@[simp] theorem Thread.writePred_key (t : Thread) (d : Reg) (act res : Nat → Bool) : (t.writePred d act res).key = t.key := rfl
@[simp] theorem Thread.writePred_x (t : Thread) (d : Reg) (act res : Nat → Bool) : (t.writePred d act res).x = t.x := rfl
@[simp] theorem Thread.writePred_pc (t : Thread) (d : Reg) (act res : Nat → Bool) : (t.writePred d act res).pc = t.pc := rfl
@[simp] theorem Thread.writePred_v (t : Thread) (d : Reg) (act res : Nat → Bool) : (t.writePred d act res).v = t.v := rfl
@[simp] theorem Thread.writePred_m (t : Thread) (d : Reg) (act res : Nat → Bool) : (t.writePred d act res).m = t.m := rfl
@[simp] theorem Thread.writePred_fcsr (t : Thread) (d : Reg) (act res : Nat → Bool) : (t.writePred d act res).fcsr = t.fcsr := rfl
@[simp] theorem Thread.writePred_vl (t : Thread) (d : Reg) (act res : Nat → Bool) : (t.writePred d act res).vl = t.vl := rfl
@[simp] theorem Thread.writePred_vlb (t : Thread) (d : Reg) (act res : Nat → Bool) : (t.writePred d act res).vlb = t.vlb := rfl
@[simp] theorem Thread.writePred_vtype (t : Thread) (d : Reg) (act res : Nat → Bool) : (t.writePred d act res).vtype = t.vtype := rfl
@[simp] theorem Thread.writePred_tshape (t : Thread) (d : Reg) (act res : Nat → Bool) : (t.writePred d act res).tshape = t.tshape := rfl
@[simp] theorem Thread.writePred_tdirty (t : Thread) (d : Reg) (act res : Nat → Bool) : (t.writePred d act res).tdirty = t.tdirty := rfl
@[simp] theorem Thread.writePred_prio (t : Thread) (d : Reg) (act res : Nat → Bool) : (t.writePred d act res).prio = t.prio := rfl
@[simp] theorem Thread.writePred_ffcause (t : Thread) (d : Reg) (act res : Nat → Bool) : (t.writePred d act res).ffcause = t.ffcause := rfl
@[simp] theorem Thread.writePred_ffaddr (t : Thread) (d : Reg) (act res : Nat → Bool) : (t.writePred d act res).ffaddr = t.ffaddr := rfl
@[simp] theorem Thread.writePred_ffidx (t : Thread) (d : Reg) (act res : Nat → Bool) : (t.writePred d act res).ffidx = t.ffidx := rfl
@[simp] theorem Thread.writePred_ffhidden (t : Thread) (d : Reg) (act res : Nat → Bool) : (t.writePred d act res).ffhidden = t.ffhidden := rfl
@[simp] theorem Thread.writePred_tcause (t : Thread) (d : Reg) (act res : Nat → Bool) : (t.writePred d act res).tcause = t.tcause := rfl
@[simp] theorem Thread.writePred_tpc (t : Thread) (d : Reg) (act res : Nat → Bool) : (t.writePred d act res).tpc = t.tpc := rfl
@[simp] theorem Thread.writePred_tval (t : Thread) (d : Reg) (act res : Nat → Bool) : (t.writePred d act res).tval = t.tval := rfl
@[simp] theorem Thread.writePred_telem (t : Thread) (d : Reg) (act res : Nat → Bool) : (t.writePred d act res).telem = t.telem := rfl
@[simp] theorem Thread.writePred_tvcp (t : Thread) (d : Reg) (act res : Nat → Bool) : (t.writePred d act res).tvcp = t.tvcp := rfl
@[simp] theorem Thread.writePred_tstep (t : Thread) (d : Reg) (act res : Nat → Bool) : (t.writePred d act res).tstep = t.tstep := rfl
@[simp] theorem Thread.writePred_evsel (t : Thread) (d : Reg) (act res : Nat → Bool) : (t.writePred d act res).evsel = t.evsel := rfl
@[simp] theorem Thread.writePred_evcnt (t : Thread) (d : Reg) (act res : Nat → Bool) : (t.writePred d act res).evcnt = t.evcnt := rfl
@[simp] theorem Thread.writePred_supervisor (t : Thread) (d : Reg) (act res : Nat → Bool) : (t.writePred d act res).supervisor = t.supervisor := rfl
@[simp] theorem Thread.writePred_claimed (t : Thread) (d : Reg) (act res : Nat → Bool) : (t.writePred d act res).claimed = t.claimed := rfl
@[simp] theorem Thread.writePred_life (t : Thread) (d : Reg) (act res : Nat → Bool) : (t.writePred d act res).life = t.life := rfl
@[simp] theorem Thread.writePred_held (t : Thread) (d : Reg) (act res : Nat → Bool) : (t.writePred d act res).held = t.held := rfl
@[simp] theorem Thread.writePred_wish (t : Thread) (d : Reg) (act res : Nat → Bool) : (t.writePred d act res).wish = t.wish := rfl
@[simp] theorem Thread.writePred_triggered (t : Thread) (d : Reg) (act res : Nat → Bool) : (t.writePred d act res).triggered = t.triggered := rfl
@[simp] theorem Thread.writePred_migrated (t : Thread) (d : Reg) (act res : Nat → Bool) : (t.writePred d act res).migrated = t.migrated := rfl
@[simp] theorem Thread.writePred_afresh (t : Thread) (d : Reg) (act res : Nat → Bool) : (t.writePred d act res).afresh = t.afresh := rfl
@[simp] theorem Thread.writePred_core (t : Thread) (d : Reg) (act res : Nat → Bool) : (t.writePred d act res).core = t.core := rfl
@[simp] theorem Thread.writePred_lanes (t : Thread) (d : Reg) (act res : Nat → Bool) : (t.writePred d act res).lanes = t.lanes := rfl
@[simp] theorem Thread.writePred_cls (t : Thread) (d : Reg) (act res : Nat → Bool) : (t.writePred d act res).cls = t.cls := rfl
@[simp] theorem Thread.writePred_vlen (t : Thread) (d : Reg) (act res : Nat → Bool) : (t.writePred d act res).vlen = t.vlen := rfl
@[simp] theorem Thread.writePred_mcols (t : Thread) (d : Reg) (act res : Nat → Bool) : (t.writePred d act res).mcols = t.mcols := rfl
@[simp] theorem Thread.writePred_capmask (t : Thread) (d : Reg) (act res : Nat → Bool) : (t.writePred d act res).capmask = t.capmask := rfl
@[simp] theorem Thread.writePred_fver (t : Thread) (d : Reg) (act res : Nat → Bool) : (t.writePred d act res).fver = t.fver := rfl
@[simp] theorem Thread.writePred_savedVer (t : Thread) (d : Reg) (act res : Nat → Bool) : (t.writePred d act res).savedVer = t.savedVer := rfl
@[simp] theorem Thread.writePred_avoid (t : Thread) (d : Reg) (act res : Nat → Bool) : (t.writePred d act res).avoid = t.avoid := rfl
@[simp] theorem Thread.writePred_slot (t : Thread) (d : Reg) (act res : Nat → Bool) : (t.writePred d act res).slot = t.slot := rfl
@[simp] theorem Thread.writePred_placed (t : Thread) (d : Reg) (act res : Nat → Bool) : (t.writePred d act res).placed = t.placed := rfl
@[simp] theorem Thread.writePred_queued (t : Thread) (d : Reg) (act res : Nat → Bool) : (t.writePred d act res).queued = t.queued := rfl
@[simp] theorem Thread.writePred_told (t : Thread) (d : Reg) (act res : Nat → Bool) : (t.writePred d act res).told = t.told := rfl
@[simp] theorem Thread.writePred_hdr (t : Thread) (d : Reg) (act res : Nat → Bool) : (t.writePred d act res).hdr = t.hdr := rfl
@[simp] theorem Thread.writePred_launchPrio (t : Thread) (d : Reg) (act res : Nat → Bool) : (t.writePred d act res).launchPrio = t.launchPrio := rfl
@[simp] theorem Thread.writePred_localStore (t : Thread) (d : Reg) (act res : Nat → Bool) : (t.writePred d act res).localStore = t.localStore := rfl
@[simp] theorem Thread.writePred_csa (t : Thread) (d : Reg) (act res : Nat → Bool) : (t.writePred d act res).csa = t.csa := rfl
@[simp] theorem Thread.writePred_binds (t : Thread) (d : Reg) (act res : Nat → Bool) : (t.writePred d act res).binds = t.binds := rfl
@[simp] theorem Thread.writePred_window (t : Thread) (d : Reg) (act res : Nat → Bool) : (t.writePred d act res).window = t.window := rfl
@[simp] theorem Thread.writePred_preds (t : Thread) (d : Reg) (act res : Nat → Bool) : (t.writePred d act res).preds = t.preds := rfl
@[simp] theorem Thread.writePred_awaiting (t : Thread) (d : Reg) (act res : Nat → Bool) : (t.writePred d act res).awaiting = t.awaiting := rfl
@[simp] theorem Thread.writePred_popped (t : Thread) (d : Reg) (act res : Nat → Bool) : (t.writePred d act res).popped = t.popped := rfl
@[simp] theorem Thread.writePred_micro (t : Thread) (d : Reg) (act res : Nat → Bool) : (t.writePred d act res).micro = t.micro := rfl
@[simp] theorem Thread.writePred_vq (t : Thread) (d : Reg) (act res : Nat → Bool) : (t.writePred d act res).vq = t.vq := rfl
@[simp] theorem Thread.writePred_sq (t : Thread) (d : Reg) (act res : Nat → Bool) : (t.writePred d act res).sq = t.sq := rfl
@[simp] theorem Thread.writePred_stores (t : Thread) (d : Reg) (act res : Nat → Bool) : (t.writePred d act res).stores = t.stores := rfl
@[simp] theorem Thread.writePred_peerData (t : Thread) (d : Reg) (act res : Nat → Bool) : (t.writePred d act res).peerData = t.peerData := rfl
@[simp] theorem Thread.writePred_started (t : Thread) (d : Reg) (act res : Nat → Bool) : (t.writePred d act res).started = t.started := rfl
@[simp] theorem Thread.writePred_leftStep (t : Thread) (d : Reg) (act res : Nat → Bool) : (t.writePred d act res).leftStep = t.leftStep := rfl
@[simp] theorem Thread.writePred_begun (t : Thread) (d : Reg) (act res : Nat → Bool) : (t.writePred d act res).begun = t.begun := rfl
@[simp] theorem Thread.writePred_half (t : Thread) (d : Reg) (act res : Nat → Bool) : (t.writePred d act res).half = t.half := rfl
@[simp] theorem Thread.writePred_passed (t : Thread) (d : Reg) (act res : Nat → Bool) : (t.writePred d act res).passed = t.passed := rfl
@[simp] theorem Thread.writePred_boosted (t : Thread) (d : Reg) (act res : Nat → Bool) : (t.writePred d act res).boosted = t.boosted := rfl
+++
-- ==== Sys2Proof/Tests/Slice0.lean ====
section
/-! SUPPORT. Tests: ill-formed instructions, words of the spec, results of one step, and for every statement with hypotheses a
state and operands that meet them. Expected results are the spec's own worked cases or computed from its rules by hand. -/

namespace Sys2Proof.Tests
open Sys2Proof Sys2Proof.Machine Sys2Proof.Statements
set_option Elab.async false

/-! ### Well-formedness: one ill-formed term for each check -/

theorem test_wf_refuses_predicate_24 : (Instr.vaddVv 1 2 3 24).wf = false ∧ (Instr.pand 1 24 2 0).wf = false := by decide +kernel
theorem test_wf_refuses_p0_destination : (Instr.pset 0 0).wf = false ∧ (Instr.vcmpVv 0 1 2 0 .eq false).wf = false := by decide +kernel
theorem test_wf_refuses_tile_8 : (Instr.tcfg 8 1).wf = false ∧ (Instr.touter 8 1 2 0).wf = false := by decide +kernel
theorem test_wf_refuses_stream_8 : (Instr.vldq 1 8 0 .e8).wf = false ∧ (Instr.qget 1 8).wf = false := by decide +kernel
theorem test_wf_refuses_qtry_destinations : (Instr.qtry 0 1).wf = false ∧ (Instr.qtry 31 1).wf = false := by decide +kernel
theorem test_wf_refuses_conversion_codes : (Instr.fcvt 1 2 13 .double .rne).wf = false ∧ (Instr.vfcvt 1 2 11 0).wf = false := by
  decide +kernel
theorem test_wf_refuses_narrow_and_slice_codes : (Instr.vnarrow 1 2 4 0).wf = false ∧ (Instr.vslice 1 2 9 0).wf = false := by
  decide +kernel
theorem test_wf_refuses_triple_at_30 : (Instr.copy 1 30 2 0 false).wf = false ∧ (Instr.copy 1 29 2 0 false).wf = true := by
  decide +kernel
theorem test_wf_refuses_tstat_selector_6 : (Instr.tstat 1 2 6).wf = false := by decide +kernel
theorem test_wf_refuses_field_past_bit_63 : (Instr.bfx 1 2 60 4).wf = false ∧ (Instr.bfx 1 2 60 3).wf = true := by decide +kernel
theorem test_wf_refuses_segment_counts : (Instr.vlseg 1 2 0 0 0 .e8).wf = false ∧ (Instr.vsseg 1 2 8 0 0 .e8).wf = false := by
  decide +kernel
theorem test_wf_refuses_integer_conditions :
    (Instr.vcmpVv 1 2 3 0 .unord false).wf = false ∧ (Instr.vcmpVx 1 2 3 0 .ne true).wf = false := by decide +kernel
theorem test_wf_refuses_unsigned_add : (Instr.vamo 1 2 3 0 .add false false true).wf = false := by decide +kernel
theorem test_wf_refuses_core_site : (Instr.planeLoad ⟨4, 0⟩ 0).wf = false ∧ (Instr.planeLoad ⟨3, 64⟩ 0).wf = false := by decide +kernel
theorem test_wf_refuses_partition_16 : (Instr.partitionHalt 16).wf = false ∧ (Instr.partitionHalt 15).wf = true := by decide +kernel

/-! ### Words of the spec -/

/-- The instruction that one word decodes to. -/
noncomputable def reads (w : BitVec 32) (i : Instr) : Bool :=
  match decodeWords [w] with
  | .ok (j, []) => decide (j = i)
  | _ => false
+++
→ **The task**:
Check each line of the data for the word "vcmpVv", then state only how many lines hold it.

→ **Expected answer**:
2